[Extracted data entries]
§ §

-- ==== Sys2Proof/Machine/Reset.lean ====
section
/-! DEFINITION.  Resets (R44 to R55), block reset (R49 to R51), the option loader (R56 to R60), the steps of cast-on
(R61 to R64) and the wake from DEEP (R41). -/

namespace Sys2Proof.Machine

/-! ## A whole-device reset -/

/-- Bit of CLKRST_CAUSE of a source; the watchdog of MC1 is one above that of MC0 (Table 3-8). -/
def ResetSource.bit (r : ResetSource) : Nat :=
  match r with
  | .por => 0 | .pin => 1 | .wdog => 3 | .soft => 5 | .therm => 6 | .supply => 7

/-- The source is held off by a flash or OTP pulse (Table 3-1). -/
def ResetSource.heldOff (r : ResetSource) : Bool := r != .por && r != .supply

/-- An OTP burn that a reset meets: one that is not held off leaves the slot unusable or the counter higher, never a weaker state
(R76), while a held-off one finishes the pulse in progress and goes no further (R54); how far it got beyond that is free. -/
def State.cutBurn (s : State) (held : Bool) : State :=
  match s.sec.run, s.rst.flashPulse with
  | some r, some _ =>
    let got := Config.burnCut s.fresh
    let o := s.sec.otp
    let b := objBody r.stage
    let cls := leAt b 1 1
    let n := leAt b 2 1
    let slot (f : KeySlot → KeySlot) : Otp :=
      let upd (l : List KeySlot) : List KeySlot := l.zipIdx.map fun x => if x.2 = n then f x.1 else x.1
      if cls = 0 then { o with vendor := upd o.vendor } else { o with cust := upd o.cust }
    let whole (k : KeySlot) : KeySlot :=
      { k with ecdsaHash := (b.drop 4).take 48, lmsHash := (b.drop 0x34).take 32, burnt := true, sealBit := true }
    -- a finished pulse has burnt at least one bit
    let up (lo hi : Nat) : Nat := if held && decide (lo < hi) then lo + 1 + got % (hi - lo) else lo + got % (hi - lo + 1)
    let otp : Otp :=
      match r.started, r.op with
      | true, 5 => if s.recordReason r.stage 5 ≠ 0 then o
        else slot fun k => if held && got % 2 == 1 then whole k else { k with burnt := held || got % 2 == 1 }
      | true, 6 => if s.recordReason r.stage 6 = 0 then slot fun k => { k with revoked := k.revoked || held || decide (got % 2 = 1) } else o
      | true, 8 => { o with fwSvnMin := up o.fwSvnMin ((s.sec.fw.map fun i => i.svn).getD 0) }
      | true, 9 => { o with patSvnMin := up o.patSvnMin ((s.sec.pat.map fun i => i.svn).getD 0) }
      | _, _ => o
    ({ s with sec := { s.sec with otp := otp } }).useFresh
  | _, _ => s

/-- A journal entry whose writes a reset meets: on each flash it is whole or not valid, as left free (R54, R87). -/
def State.cutEntry (s : State) (k v : Nat) : State :=
  let got := Config.journalCut s.fresh
  (s.journalEnd k v (got % 2 == 1) (got / 2 % 2 == 1)).useFresh

/-- The journal entries in progress. -/
def State.cutJournals (s : State) : State :=
  let s := match s.sec.leaf with
    | some (l, none) => s.cutEntry 0 (l + 1)
    | _ => s
  let s := match s.sec.venueJournal with
    | v :: _ => s.cutEntry 1 v
    | [] => s
  match s.sec.run with
  | some r => if r.started && r.op == 7 then s.cutEntry 2 s.confirmValue else s
  | none => s

/-- The sector that an erase was at when a reset met it, which is free among those of its range (R55). -/
def suspended (e : EraseState) (fresh : Nat) : List (Nat × Nat) :=
  let n := ceilDiv e.len 4096
  if n = 0 then [] else [(e.flash, e.sector + 4096 * (Config.suspendedSector fresh % n))]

§ §

Aim of the exercise: Return, unchanged, the run of lines above that opens with the line containing "(Table 3-1). -/" and closes with the line containing "else slot fun". Include both.

Written answer:
/-- The source is held off by a flash or OTP pulse (Table 3-1). -/
def ResetSource.heldOff (r : ResetSource) : Bool := r != .por && r != .supply

/-- An OTP burn that a reset meets: one that is not held off leaves the slot unusable or the counter higher, never a weaker state
(R76), while a held-off one finishes the pulse in progress and goes no further (R54); how far it got beyond that is free. -/
def State.cutBurn (s : State) (held : Bool) : State :=
  match s.sec.run, s.rst.flashPulse with
  | some r, some _ =>
    let got := Config.burnCut s.fresh
    let o := s.sec.otp
    let b := objBody r.stage
    let cls := leAt b 1 1
    let n := leAt b 2 1
    let slot (f : KeySlot → KeySlot) : Otp :=
      let upd (l : List KeySlot) : List KeySlot := l.zipIdx.map fun x => if x.2 = n then f x.1 else x.1
      if cls = 0 then { o with vendor := upd o.vendor } else { o with cust := upd o.cust }
    let whole (k : KeySlot) : KeySlot :=
      { k with ecdsaHash := (b.drop 4).take 48, lmsHash := (b.drop 0x34).take 32, burnt := true, sealBit := true }
    -- a finished pulse has burnt at least one bit
    let up (lo hi : Nat) : Nat := if held && decide (lo < hi) then lo + 1 + got % (hi - lo) else lo + got % (hi - lo + 1)
    let otp : Otp :=
      match r.started, r.op with
      | true, 5 => if s.recordReason r.stage 5 ≠ 0 then o
        else slot fun k => if held && got % 2 == 1 then whole k else { k with burnt := held || got % 2 == 1 }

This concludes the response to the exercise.